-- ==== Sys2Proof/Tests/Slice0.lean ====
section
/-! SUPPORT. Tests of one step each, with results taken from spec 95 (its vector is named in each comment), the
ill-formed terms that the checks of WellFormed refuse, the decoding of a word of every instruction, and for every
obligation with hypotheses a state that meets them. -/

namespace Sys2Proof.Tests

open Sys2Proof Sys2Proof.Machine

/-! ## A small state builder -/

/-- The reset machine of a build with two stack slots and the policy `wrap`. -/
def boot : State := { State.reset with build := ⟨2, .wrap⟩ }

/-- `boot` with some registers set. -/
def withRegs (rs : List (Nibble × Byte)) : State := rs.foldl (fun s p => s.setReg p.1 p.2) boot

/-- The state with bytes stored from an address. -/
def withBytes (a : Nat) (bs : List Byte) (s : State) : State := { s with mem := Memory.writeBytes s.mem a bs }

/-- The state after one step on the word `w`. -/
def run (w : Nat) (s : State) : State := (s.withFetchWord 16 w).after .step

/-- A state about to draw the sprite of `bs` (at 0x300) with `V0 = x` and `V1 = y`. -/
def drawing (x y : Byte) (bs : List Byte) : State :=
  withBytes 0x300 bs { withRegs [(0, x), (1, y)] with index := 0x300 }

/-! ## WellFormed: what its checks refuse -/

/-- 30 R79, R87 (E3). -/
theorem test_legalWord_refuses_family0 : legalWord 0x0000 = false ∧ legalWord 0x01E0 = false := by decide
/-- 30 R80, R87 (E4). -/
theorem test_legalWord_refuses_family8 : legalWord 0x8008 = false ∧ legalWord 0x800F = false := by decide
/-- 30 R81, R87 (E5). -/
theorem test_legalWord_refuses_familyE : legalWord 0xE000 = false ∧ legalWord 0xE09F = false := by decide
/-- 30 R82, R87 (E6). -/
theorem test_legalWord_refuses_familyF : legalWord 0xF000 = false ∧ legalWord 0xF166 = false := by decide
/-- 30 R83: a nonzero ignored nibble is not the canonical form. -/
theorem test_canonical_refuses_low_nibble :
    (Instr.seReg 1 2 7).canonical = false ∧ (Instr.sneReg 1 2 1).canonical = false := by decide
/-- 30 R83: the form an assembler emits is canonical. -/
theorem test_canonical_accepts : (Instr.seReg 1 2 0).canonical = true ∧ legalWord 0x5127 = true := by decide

---

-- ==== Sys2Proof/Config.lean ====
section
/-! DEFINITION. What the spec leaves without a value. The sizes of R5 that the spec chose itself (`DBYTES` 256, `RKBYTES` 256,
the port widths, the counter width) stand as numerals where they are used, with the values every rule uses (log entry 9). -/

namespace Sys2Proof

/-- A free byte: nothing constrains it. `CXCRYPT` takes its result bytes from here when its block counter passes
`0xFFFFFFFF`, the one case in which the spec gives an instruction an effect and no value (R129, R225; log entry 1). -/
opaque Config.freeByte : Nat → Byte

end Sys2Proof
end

▶ [TASK DETAILS] When the line with "A state about" is reached in the data above, begin copying, and stop after the line with "checks refuse -/"; copy each line exactly, both ends included.

▶ [WRITTEN ANSWER]
/-- A state about to draw the sprite of `bs` (at 0x300) with `V0 = x` and `V1 = y`. -/
def drawing (x y : Byte) (bs : List Byte) : State :=
  withBytes 0x300 bs { withRegs [(0, x), (1, y)] with index := 0x300 }

/-! ## WellFormed: what its checks refuse -/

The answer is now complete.